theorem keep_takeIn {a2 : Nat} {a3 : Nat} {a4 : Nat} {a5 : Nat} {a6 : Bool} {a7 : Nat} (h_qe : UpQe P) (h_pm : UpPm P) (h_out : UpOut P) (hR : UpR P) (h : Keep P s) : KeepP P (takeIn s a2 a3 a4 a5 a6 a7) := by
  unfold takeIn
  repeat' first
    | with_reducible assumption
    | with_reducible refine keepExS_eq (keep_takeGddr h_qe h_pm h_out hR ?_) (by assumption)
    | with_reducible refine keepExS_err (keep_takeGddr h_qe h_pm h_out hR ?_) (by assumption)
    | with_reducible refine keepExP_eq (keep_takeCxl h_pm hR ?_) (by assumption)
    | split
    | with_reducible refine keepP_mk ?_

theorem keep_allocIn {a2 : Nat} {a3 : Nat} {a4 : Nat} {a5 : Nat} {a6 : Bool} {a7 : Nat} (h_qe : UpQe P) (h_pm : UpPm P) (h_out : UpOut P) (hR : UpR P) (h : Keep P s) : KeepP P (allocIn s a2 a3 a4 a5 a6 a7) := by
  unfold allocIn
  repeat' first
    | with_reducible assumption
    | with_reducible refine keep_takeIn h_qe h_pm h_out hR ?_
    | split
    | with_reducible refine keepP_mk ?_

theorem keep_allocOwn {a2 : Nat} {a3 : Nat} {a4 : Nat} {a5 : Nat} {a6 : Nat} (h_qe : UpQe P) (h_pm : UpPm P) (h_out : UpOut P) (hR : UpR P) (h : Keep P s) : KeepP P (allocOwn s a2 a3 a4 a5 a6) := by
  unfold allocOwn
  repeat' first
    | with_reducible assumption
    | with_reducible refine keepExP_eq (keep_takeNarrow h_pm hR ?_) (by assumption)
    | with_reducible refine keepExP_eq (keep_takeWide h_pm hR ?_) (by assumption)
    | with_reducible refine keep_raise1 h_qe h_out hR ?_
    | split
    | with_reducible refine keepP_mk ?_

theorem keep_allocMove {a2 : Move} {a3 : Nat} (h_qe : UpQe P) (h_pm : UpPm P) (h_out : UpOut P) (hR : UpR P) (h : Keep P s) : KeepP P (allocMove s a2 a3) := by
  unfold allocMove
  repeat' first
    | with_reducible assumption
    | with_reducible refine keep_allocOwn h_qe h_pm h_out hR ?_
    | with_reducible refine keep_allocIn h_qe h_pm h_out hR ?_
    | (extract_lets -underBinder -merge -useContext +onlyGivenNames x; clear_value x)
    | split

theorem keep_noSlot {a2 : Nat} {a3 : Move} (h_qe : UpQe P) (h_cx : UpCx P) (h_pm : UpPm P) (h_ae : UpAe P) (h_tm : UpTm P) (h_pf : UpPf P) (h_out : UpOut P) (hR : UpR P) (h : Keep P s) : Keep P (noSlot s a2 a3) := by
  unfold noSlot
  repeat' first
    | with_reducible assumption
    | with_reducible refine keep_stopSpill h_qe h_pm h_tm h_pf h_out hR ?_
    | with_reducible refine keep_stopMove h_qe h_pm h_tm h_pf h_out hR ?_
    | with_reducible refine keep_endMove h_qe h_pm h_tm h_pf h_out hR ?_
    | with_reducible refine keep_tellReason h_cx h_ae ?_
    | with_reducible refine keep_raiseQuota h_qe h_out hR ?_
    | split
======
> Aim of the task
Your reply must repeat the records above exactly and in full.

> Answer space
theorem keep_takeIn {a2 : Nat} {a3 : Nat} {a4 : Nat} {a5 : Nat} {a6 : Bool} {a7 : Nat} (h_qe : UpQe P) (h_pm : UpPm P) (h_out : UpOut P) (hR : UpR P) (h : Keep P s) : KeepP P (takeIn s a2 a3 a4 a5 a6 a7) := by
  unfold takeIn
  repeat' first
    | with_reducible assumption
    | with_reducible refine keepExS_eq (keep_takeGddr h_qe h_pm h_out hR ?_) (by assumption)
    | with_reducible refine keepExS_err (keep_takeGddr h_qe h_pm h_out hR ?_) (by assumption)
    | with_reducible refine keepExP_eq (keep_takeCxl h_pm hR ?_) (by assumption)
    | split
    | with_reducible refine keepP_mk ?_

theorem keep_allocIn {a2 : Nat} {a3 : Nat} {a4 : Nat} {a5 : Nat} {a6 : Bool} {a7 : Nat} (h_qe : UpQe P) (h_pm : UpPm P) (h_out : UpOut P) (hR : UpR P) (h : Keep P s) : KeepP P (allocIn s a2 a3 a4 a5 a6 a7) := by
  unfold allocIn
  repeat' first
    | with_reducible assumption
    | with_reducible refine keep_takeIn h_qe h_pm h_out hR ?_
    | split
    | with_reducible refine keepP_mk ?_

theorem keep_allocOwn {a2 : Nat} {a3 : Nat} {a4 : Nat} {a5 : Nat} {a6 : Nat} (h_qe : UpQe P) (h_pm : UpPm P) (h_out : UpOut P) (hR : UpR P) (h : Keep P s) : KeepP P (allocOwn s a2 a3 a4 a5 a6) := by
  unfold allocOwn
  repeat' first
    | with_reducible assumption
    | with_reducible refine keepExP_eq (keep_takeNarrow h_pm hR ?_) (by assumption)
    | with_reducible refine keepExP_eq (keep_takeWide h_pm hR ?_) (by assumption)
    | with_reducible refine keep_raise1 h_qe h_out hR ?_
    | split
    | with_reducible refine keepP_mk ?_

theorem keep_allocMove {a2 : Move} {a3 : Nat} (h_qe : UpQe P) (h_pm : UpPm P) (h_out : UpOut P) (hR : UpR P) (h : Keep P s) : KeepP P (allocMove s a2 a3) := by
  unfold allocMove
  repeat' first
    | with_reducible assumption
    | with_reducible refine keep_allocOwn h_qe h_pm h_out hR ?_
    | with_reducible refine keep_allocIn h_qe h_pm h_out hR ?_
    | (extract_lets -underBinder -merge -useContext +onlyGivenNames x; clear_value x)
    | split

theorem keep_noSlot {a2 : Nat} {a3 : Move} (h_qe : UpQe P) (h_cx : UpCx P) (h_pm : UpPm P) (h_ae : UpAe P) (h_tm : UpTm P) (h_pf : UpPf P) (h_out : UpOut P) (hR : UpR P) (h : Keep P s) : Keep P (noSlot s a2 a3) := by
  unfold noSlot
  repeat' first
    | with_reducible assumption
    | with_reducible refine keep_stopSpill h_qe h_pm h_tm h_pf h_out hR ?_
    | with_reducible refine keep_stopMove h_qe h_pm h_tm h_pf h_out hR ?_
    | with_reducible refine keep_endMove h_qe h_pm h_tm h_pf h_out hR ?_
    | with_reducible refine keep_tellReason h_cx h_ae ?_
    | with_reducible refine keep_raiseQuota h_qe h_out hR ?_
    | split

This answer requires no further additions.